§ What to produce
Tell me how many lines of the entries below include the string "hepoch", and give only the number.

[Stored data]
theorem State.bootDone_eq (s : State) (k : ResetKind) : s.bootDone k
    = if (s.prepared k).moarasBoot.ident.booted && ((s.prepared k).moarasBoot.mpIn .active).isSome then (s.booted k).becomeReady k
      else s.booted k := by
  unfold State.bootDone State.booted State.prepared
  dsimp only

theorem State.booted_frame (s : State) (k : ResetKind) : Frame
    ({ evt := true, telCtr := true, life := true, slots := true, bootCfg := true, image := true, healthGen := true, irq := true,
       out := true }) (s.prepared k) (s.booted k) :=
  State.healthSince_frame rfl (State.moarasBoot_frame rfl .refl) s

theorem State.booted_resets (s : State) (k : ResetKind) :
    (s.booted k).pwr.bringup = s.pwr.bringup ∧ (s.booted k).pwr.flashCause = s.pwr.flashCause := by
  obtain ⟨-, -, -, -, hbringup, -, -, hflash, -⟩ := (s.booted_frame k).resets rfl
  obtain ⟨-, -, -, -, hbringup', -, -, hflash', -⟩ := (s.prepared_frame k).resets rfl
  exact ⟨hbringup.trans hbringup', hflash.trans hflash'⟩

theorem State.booted_mbx (s : State) (k : ResetKind) : (s.booted k).mbx = (s.prepared k).moarasBoot.mbx :=
  (State.healthSince_frame (Touch.or_self _) .refl s).mbx rfl

theorem moarasBootDone_ends_ready (hb : s.pwr.bringup = some k) (hr : s.pwr.inReset = false) (hc : s.ident.console = none)
    (hi : s.ident.romBoot.booted = true) (ha : (((s.applyRepairs k).testMpA).mpIn .active).isSome = true) :
    Ends .moarasBootDone s (fun t => t.mbx.ready = true
      ∧ t.mbx.boots = (s.mbx.boots + 1) % 2 ^ 32 ∧ t.bake.epoch = 1 ∧ t.pwr.bringup = none
      ∧ t.pwr.lastCause = if k = ResetKind.warm then 1 else if s.pwr.flashCause then 2 else 0) := by
  refine ends_of_exec (moarasBootDone_exec hb hr hc) ?_
  have hprep := s.prepared_frame k
  rw [← hprep.ident_eq rfl] at hi
  obtain ⟨hbooted, hboots⟩ := State.moarasBoot_booted hi
  rw [State.bootDone_eq, if_pos (by rw [hbooted, State.moarasBoot_mpIn, State.prepared_mpIn, ha]; rfl)]
  obtain ⟨hready, hcount, hepoch, hbringup, hcause⟩ := (s.booted k).becomeReady_spec k
  rw [s.booted_mbx, hboots, hprep.mbx rfl] at hcount
  rw [(s.booted_resets k).2] at hcause
  exact ⟨hready, hcount, hepoch, hbringup, hcause⟩

theorem moarasBootDone_ends_noMp (hb : s.pwr.bringup = some k) (hr : s.pwr.inReset = false) (hc : s.ident.console = none)
    (ha : ((s.applyRepairs k).testMpA).mpIn .active = none) :
    Ends .moarasBootDone s (fun t => t.mbx.ready = s.mbx.ready ∧ t.pwr.bringup = some k) := by
  refine ends_of_exec (moarasBootDone_exec hb hr hc) ?_
  rw [State.bootDone_eq, if_neg (by rw [State.moarasBoot_mpIn, State.prepared_mpIn, ha]; simp)]
  refine ⟨?_, (s.booted_resets k).1.trans hb⟩
  rw [s.booted_mbx, State.moarasBoot_ready, (s.prepared_frame k).mbx rfl]

theorem State.mem_out_healthSince {o : Output} (before : State) (h : o ∈ s.out) : o ∈ (s.healthSince before).out := by
  unfold State.healthSince State.healthIf
  split
  · exact State.mem_out_raise (s := { s with pwr := { s.pwr with healthGen := (s.pwr.healthGen + 1) % 2 ^ 32 } }) h _ _ _
  · exact h

theorem moarasBootDone_ends_noImage (hb : s.pwr.bringup = some k) (hr : s.pwr.inReset = false) (hc : s.ident.console = none)
    (hi : s.ident.romBoot.booted = false) : Ends .moarasBootDone s (fun t => t.mbx = s.mbx ∧ t.pwr.bringup = some k
      ∧ t.ident = { s.ident.romBoot with console := some s.upNs }
      ∧ .console s.ident.romBoot.slotA.result s.ident.romBoot.slotB.result ∈ t.out) := by
  refine ends_of_exec (moarasBootDone_exec hb hr hc) ?_
  have hprep := s.prepared_frame k
  have hident := hprep.ident_eq rfl
  have hboot := State.moarasBoot_of_none (s := s.prepared k) (by rw [hident]; exact hi)
  have hrom : (s.prepared k).romBooted.ident = s.ident.romBoot := by rw [State.romBooted_ident, hident]
  have hup : (s.prepared k).romBooted.upNs = s.upNs := by
    unfold State.upNs
    rw [(s.prepared k).romBooted_frame.up rfl, hprep.up rfl]
  have hdown : (s.prepared k).moarasBoot.ident = { s.ident.romBoot with console := some s.upNs } := by
    rw [hboot, State.consoleLine_ident, hup, hrom]
  have hmbx : (s.prepared k).moarasBoot.mbx = s.mbx := by
    rw [hboot, (State.consoleLine_frame (Touch.or_self _) .refl).mbx rfl, (s.prepared k).romBooted_frame.mbx rfl, hprep.mbx rfl]
  rw [State.bootDone_eq, if_neg (by rw [hdown]; simp [hi])]
  refine ⟨(s.booted_mbx k).trans hmbx, (s.booted_resets k).1.trans hb, ?_, State.mem_out_healthSince _ ?_⟩
  · exact ((State.healthSince_frame (Touch.or_self _) .refl s).ident_eq rfl).trans hdown
  · rw [hboot, ← hrom]
    exact State.consoleLine_mem _

end

/-! ### Folds over the units of a function -/

theorem State.foldl_updChan_chan (v : Chan) (c : Nat) : ∀ (l : List Nat) (s : State),
    (l.foldl (fun t c => t.updChan c (fun _ => v)) s).chan c = if c ∈ l then v else s.chan c
  | [], s => by simp
  | m :: l, s => by
    rw [List.foldl_cons, State.foldl_updChan_chan v c l, State.chan_updChan]
    by_cases hm : m = c
    · subst hm; simp
    · simp [hm, Ne.symm hm]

§ Your solution
2